LDA is a multivariate parametric technique, based on iterative search for discriminant vectors that provides the maximal resolution to classify samples into previously defined categories. In order to select the vectors to be included in the model, the Wilks’ lambda (λ w ) criterion was used (Vandeginste et al. 1998). Thus, well-resolved classes gave λ w values approaching zero, while overlapped classes gave λ w values approaching one. In this work, the SPSS stepwise algorithm was used to select the predictors that will be included in the LDA models, with the probability values adopted for entrance (Fin) and rejection (Fout) threshold of 0.05 and 0.10, respectively. Then, a data matrix was constructed using the concentration data given in Table 3, divided by pairs, and taken as original variables, in order to minimize the differences arising from the organic acid concentrations present in the fruit juices analyzed in this work. Thus, the matrix contained 40 objects which belonged to all the fruit juices of Table 1, and 10 predictors, which were obtained by dividing each analyte concentration by each one of the concentration of the other analytes, taking into account that any pair of concentrations should be considered only once. A response column, containing the categories corresponding to the five fruit types, was added to this matrix. This matrix was randomly divided to obtain the training and evaluation sets, which were constituted by 30 objects (6 juices × 5 fruit types) and by 10 objects, respectively.

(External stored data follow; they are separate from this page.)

-- ==== Sys2Proof/Machine/Bits.lean ====
section
/-!
DEFINITION. Bit fields, byte orders and sparse tables: the shared helpers that every chapter's operations use.
-/
namespace Sys2Proof.Machine

/-- Bits [hi:lo] of a number. -/
def bits (v hi lo : Nat) : Nat := (v >>> lo) % 2 ^ (hi + 1 - lo)

/-- Bit i of a number. -/
def bit (v i : Nat) : Bool := v.testBit i

/-- The number with bits [hi:lo] replaced by the low bits of x. -/
def setBits (v hi lo x : Nat) : Nat :=
  v - (bits v hi lo) * 2 ^ lo + (x % 2 ^ (hi + 1 - lo)) * 2 ^ lo

/-- A Bool as a number. -/
def b2n (b : Bool) : Nat := if b then 1 else 0

/-- Set bits among the low w bits of a number. -/
def popNat (n w : Nat) : Nat := (List.range w).countP n.testBit

/-- Least of a limit and a number: a counter that holds at its limit. -/
def capAt (limit n : Nat) : Nat := if limit < n then limit else n

/-- A number taken as signed in w bits. -/
def signed (w v : Nat) : Int := if v % 2 ^ w < 2 ^ (w - 1) then ((v % 2 ^ w : Nat) : Int) else ((v % 2 ^ w : Nat) : Int) - ((2 ^ w : Nat) : Int)

/-- The w-bit two's complement of an integer. -/
def unsigned (w : Nat) (i : Int) : Nat := (i % ((2 ^ w : Nat) : Int)).toNat

/-- Byte i of a byte string; bytes past its end read as 0. -/
def byteAt (b : Bytes) (i : Nat) : Nat := (b.getD i 0).toNat

/-- A byte string as a little-endian number (R2). -/
def leNat : Bytes → Nat
  | [] => 0
  | b :: bs => b.toNat + 256 * leNat bs

/-- A byte string as a big-endian number (wire order). -/
def beNat (b : Bytes) : Nat := b.foldl (fun acc x => 256 * acc + x.toNat) 0

/-- The n low bytes of a number, lowest first. -/
def leBytes : Nat → Nat → Bytes
  | 0, _ => []
  | n + 1, v => BitVec.ofNat 8 v :: leBytes n (v / 256)

/-- The n low bytes of a number in wire order. -/
def beBytes (n v : Nat) : Bytes := (leBytes n v).reverse

/-- The n bytes from offset i; bytes past the end read as 0. -/
def slice (b : Bytes) (i n : Nat) : Bytes := (List.range n).map fun k => BitVec.ofNat 8 (byteAt b (i + k))

/-- Little-endian field of n bytes at offset i. -/
def leAt (b : Bytes) (i n : Nat) : Nat := leNat (slice b i n)

/-- Big-endian field of n bytes at offset i. -/
def beAt (b : Bytes) (i n : Nat) : Nat := beNat (slice b i n)

/-- The byte string with the bytes x written from offset i on, within its length. -/
def patch (b : Bytes) (i : Nat) (x : Bytes) : Bytes := b.take i ++ (x.take (b.length - i)) ++ b.drop (i + x.length)

/-- All bytes of a string are 0. -/
def allZero (b : Bytes) : Bool := b.all (· == 0)

/-- What a sparse table holds at a key, if it lists it. -/
def Tbl.find {α : Type} : Tbl α → Nat → Option α
  | [], _ => none
  | (k, v) :: t, i => if k = i then some v else Tbl.find t i

/-- What a sparse table reads at a key, d standing for every unlisted key. -/
def Tbl.get {α : Type} (t : Tbl α) (i : Nat) (d : α) : α := (Tbl.find t i).getD d

/-- Insertion of a pair before the first larger key. -/
def Tbl.ins {α : Type} : Tbl α → Nat → α → Tbl α
  | [], i, v => [(i, v)]
  | (k, w) :: t, i, v => if i < k then (i, v) :: (k, w) :: t else (k, w) :: Tbl.ins t i v

/-- Removal of a key. -/
def Tbl.del {α : Type} (t : Tbl α) (i : Nat) : Tbl α := t.filter fun p => p.1 ≠ i

/-- A write that lists the key whatever the value. -/
def Tbl.put {α : Type} (t : Tbl α) (i : Nat) (v : α) : Tbl α := Tbl.ins (Tbl.del t i) i v

/-- A write that keeps the table canonical over the default d: writing d removes the entry. -/
def Tbl.set {α : Type} [DecidableEq α] (t : Tbl α) (i : Nat) (d v : α) : Tbl α :=
  if v = d then Tbl.del t i else Tbl.put t i v

/-- The canonical form of a sparse table over the default d: keys strictly rising, and no entry that reads as d. -/
abbrev Tbl.wf {α : Type} [DecidableEq α] (d : α) (t : Tbl α) : Prop :=
  t.Pairwise (fun p q => p.1 < q.1) ∧ ∀ p ∈ t, p.2 ≠ d

/-- Replacement of the first element that meets a test. -/
def updFirst {α : Type} (p : α → Bool) (f : α → α) : List α → List α
  | [] => []
  | x :: xs => if p x then f x :: xs else x :: updFirst p f xs

/-- Removal of the first element that meets a test. -/
def delFirst {α : Type} (p : α → Bool) : List α → List α
  | [] => []
  | x :: xs => if p x then xs else x :: delFirst p xs

/-- Word n of a record or frame; words outside read 0. -/
def wordAt {n : Nat} (v : Vector Word64 n) (i : Nat) : Word64 := v.toList.getD i 0

/-- A record or frame with word i replaced. -/
def withWord {n : Nat} (v : Vector Word64 n) (i : Nat) (x : Word64) : Vector Word64 n := v.setIfInBounds i x

/-- Bits [hi:lo] of a 64-bit word, as a number. -/
def wbits (v : Word64) (hi lo : Nat) : Nat := bits v.toNat hi lo

/-- A 64-bit word with bits [hi:lo] replaced. -/
def setWbits (v : Word64) (hi lo x : Nat) : Word64 := BitVec.ofNat 64 (setBits v.toNat hi lo x)

end Sys2Proof.Machine
end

The constructed LDA model able to distinguish juices samples according to the fruit type is depicted in Fig. 6. For this model, the λw value obtained was below 0.01, which is consistent with the excellent resolution observed between all the category pairs. The standardized coefficients of discriminant functions obtained to construct the LDA model are given in Table 4. As deduced from this table, the main concentration ratios that provided the large discriminant capabilities corresponded to fumaric/malic, fumaric/tartaric, and fumaric/citric ratios. Using this model and leave-one-out validation, all the objects of the training set were correctly classified. Furthermore, all the objects of the evaluation set (represented with a cross symbol in Fig. 6) were correctly assigned within a 95% probability level, which indicated the good prediction capability of the model.

Fig. 6
figure 6

Score plot on an oblique plane of the three-dimensional space defined by the three first discriminant functions of the LDA model constructed to discriminate between juices obtained from different fruits. Evaluation set samples are labeled with a cross symbol

Table 4 Predictors selected and corresponding standardized coefficients of the LDA model constructed to discriminate between juices obtained from different fruits

Conclusion

In this work, a simple and reliable CZE method with indirect UV detection to determine the main organic acids present in several fruit juices has been established. A good resolution between all analytes was obtained after optimizing electrolyte pH, chromophore concentration, and other instrumental parameters. Thus, organic acid analysis with satisfactory validation results was performed in uncoated capillaries, in contrast to other CZE methods reported in literature for analysis of fruit juices, which contributes to decrease the analysis costs. Also, the method allowed the measurement of minor compounds in fruit juices (e.g., isocitric and fumaric acids), which were reported to be crucial for evaluating adulteration and microbial spoilage, respectively. The contents of organic acids found in fruit juices were within the levels allowed by European legislation. On the other hand, the combination of CZE analysis of organic acids with LDA provided a simple way to classify juices from different fruits. Therefore, the present procedure could be applied as routine assay of several organic acids in the juice industry and regulatory agencies.